▶ [Problem to solve]
Could you return the whole listing, character for character?

▶ [Data to use]
————

-- ==== Sys2Proof/Machine/Ops.lean ====
section
/-! DEFINITION. The named operations over the focused fragment, wave and crew: registers with their special
behaviour (R31, R59, R62, R86, R180 to R183), the program counter (R44, R48), taking a trap (R198, R199) and
returning from one (R201), and the checks every instruction passes before its effect (R67, R72, R195). -/

namespace Sys2Proof.Machine

/-- The outcome of a step of this machine. -/
abbrev Out := Host.Outcome State Fault Refusal

/-! ### Lanes -/

/-- The lanes of a set in ascending order. -/
def laneList (e : Lanes) : List Nat := (List.range laneCount).filter (fun l => e.getLsbD l)

/-- The set of the lanes for which p holds. -/
def lanesWhere (p : Nat → Bool) : Lanes :=
  (List.range laneCount).foldl (fun a l => if p l then a ||| (1#96 <<< l) else a) 0#96

/-! ### Context control words (R109, R110, R200) -/

/-- The reset value of a context control word: the identity companding tables, zero elsewhere (R109, R200). -/
def ctxReset (n : Nat) : Word :=
  if (0x100 ≤ n && n < 0x1C0) || (0x200 ≤ n && n < 0x2C0) then
    if n % 4 == 0 then (if (n / 4) % 16 == 0 then 0#32 else 0x7F800000#32)
    else if n % 4 == 1 then 0x3F800000#32 else 0#32
  else 0#32

/-- The context slot's registers (R308). -/
def ctxOf (d : Dev) (slot : Nat) : Context := tabGet default d.contexts slot

/-- A control word of a context slot (R109, R200). -/
def slotWord (d : Dev) (slot n : Nat) : Word := tabGet (ctxReset n) (ctxOf d slot).words n

/-- A control word of the acting context. -/
def ctxWord (s : State) (n : Nat) : Word := slotWord s.dev s.crew.ctx n

/-- The trap vector of the acting context (R199, R200). -/
def tvec (s : State) : DWord := ctxWord s 0x401 ++ ctxWord s 0x400

/-- The trap enables of the acting context (R110). -/
def fptrap (s : State) : Word := ctxWord s 0x301

/-- A companding table, `base` 0x100 forward or 0x200 inverse, number t from 1 to 3 (R100, R109). -/
def compandTable (d : Dev) (slot base t : Nat) : List CompandSeg :=
  (List.range 16).map (fun i =>
    let n := base + 0x40 * (t - 1) + 4 * i
    ⟨slotWord d slot n, slotWord d slot (n + 1), slotWord d slot (n + 2)⟩)

/-! ### FMT (R85, R86) -/

/-- The fields of FMT (R85). -/
def fmtAF (f : Word) : Nat := (f.extractLsb' 0 4).toNat
/-- FMT.BF. -/
def fmtBF (f : Word) : Nat := (f.extractLsb' 4 4).toNat
/-- FMT.QF. -/
def fmtQF (f : Word) : Nat := (f.extractLsb' 8 4).toNat
/-- FMT.ACC. -/
def fmtACC (f : Word) : Nat := (f.extractLsb' 12 2).toNat
/-- FMT.RM. -/
def fmtRM (f : Word) : Nat := (f.extractLsb' 14 3).toNat
/-- FMT.SAT. -/
def fmtSAT (f : Word) : Bool := f.getLsbD 17
/-- FMT.CMP. -/
def fmtCMP (f : Word) : Nat := (f.extractLsb' 18 2).toNat
/-- FMT.FTZ. -/
def fmtFTZ (f : Word) : Bool := f.getLsbD 20
/-- FMT.DAZ. -/
def fmtDAZ (f : Word) : Bool := f.getLsbD 21
/-- FMT.SBLK. -/
def fmtSBLK (f : Word) : Nat := (f.extractLsb' 22 2).toNat

/-- Companding by the acting context's tables as FMT asks (R101). -/
def compandCtx (d : Dev) (slot base : Nat) (fmt : Word) (x : Ext) : Ext :=
  if fmtCMP fmt == 0 then x else compand (fmtSAT fmt) (compandTable d slot base (fmtCMP fmt)) x

/-- R86: a value FMT accepts. -/
def fmtLegal (f : Word) : Bool :=
  fmtAF f ≤ 9 && fmtBF f ≤ 9 && fmtQF f ≤ 9 && fmtACC f ≤ 2 && fmtRM f ≤ 5 && f.toNat < 2 ^ 24

/-- The accumulate format of FMT.ACC (R85). -/
def accFormat (f : Word) : Format := match fmtACC f with
  | 1 => .f16
  | 2 => .bf16
  | _ => .f32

————

▶ [Answer space]
-- ==== Sys2Proof/Machine/Ops.lean ====
section
/-! DEFINITION. The named operations over the focused fragment, wave and crew: registers with their special
behaviour (R31, R59, R62, R86, R180 to R183), the program counter (R44, R48), taking a trap (R198, R199) and
returning from one (R201), and the checks every instruction passes before its effect (R67, R72, R195). -/

namespace Sys2Proof.Machine

/-- The outcome of a step of this machine. -/
abbrev Out := Host.Outcome State Fault Refusal

/-! ### Lanes -/

/-- The lanes of a set in ascending order. -/
def laneList (e : Lanes) : List Nat := (List.range laneCount).filter (fun l => e.getLsbD l)

/-- The set of the lanes for which p holds. -/
def lanesWhere (p : Nat → Bool) : Lanes :=
  (List.range laneCount).foldl (fun a l => if p l then a ||| (1#96 <<< l) else a) 0#96

/-! ### Context control words (R109, R110, R200) -/

/-- The reset value of a context control word: the identity companding tables, zero elsewhere (R109, R200). -/
def ctxReset (n : Nat) : Word :=
  if (0x100 ≤ n && n < 0x1C0) || (0x200 ≤ n && n < 0x2C0) then
    if n % 4 == 0 then (if (n / 4) % 16 == 0 then 0#32 else 0x7F800000#32)
    else if n % 4 == 1 then 0x3F800000#32 else 0#32
  else 0#32

/-- The context slot's registers (R308). -/
def ctxOf (d : Dev) (slot : Nat) : Context := tabGet default d.contexts slot

/-- A control word of a context slot (R109, R200). -/
def slotWord (d : Dev) (slot n : Nat) : Word := tabGet (ctxReset n) (ctxOf d slot).words n

/-- A control word of the acting context. -/
def ctxWord (s : State) (n : Nat) : Word := slotWord s.dev s.crew.ctx n

/-- The trap vector of the acting context (R199, R200). -/
def tvec (s : State) : DWord := ctxWord s 0x401 ++ ctxWord s 0x400

/-- The trap enables of the acting context (R110). -/
def fptrap (s : State) : Word := ctxWord s 0x301

/-- A companding table, `base` 0x100 forward or 0x200 inverse, number t from 1 to 3 (R100, R109). -/
def compandTable (d : Dev) (slot base t : Nat) : List CompandSeg :=
  (List.range 16).map (fun i =>
    let n := base + 0x40 * (t - 1) + 4 * i
    ⟨slotWord d slot n, slotWord d slot (n + 1), slotWord d slot (n + 2)⟩)

/-! ### FMT (R85, R86) -/

/-- The fields of FMT (R85). -/
def fmtAF (f : Word) : Nat := (f.extractLsb' 0 4).toNat
/-- FMT.BF. -/
def fmtBF (f : Word) : Nat := (f.extractLsb' 4 4).toNat
/-- FMT.QF. -/
def fmtQF (f : Word) : Nat := (f.extractLsb' 8 4).toNat
/-- FMT.ACC. -/
def fmtACC (f : Word) : Nat := (f.extractLsb' 12 2).toNat
/-- FMT.RM. -/
def fmtRM (f : Word) : Nat := (f.extractLsb' 14 3).toNat
/-- FMT.SAT. -/
def fmtSAT (f : Word) : Bool := f.getLsbD 17
/-- FMT.CMP. -/
def fmtCMP (f : Word) : Nat := (f.extractLsb' 18 2).toNat
/-- FMT.FTZ. -/
def fmtFTZ (f : Word) : Bool := f.getLsbD 20
/-- FMT.DAZ. -/
def fmtDAZ (f : Word) : Bool := f.getLsbD 21
/-- FMT.SBLK. -/
def fmtSBLK (f : Word) : Nat := (f.extractLsb' 22 2).toNat

/-- Companding by the acting context's tables as FMT asks (R101). -/
def compandCtx (d : Dev) (slot base : Nat) (fmt : Word) (x : Ext) : Ext :=
  if fmtCMP fmt == 0 then x else compand (fmtSAT fmt) (compandTable d slot base (fmtCMP fmt)) x

/-- R86: a value FMT accepts. -/
def fmtLegal (f : Word) : Bool :=
  fmtAF f ≤ 9 && fmtBF f ≤ 9 && fmtQF f ≤ 9 && fmtACC f ≤ 2 && fmtRM f ≤ 5 && f.toNat < 2 ^ 24

/-- The accumulate format of FMT.ACC (R85). -/
def accFormat (f : Word) : Format := match fmtACC f with
  | 1 => .f16
  | 2 => .bf16
  | _ => .f32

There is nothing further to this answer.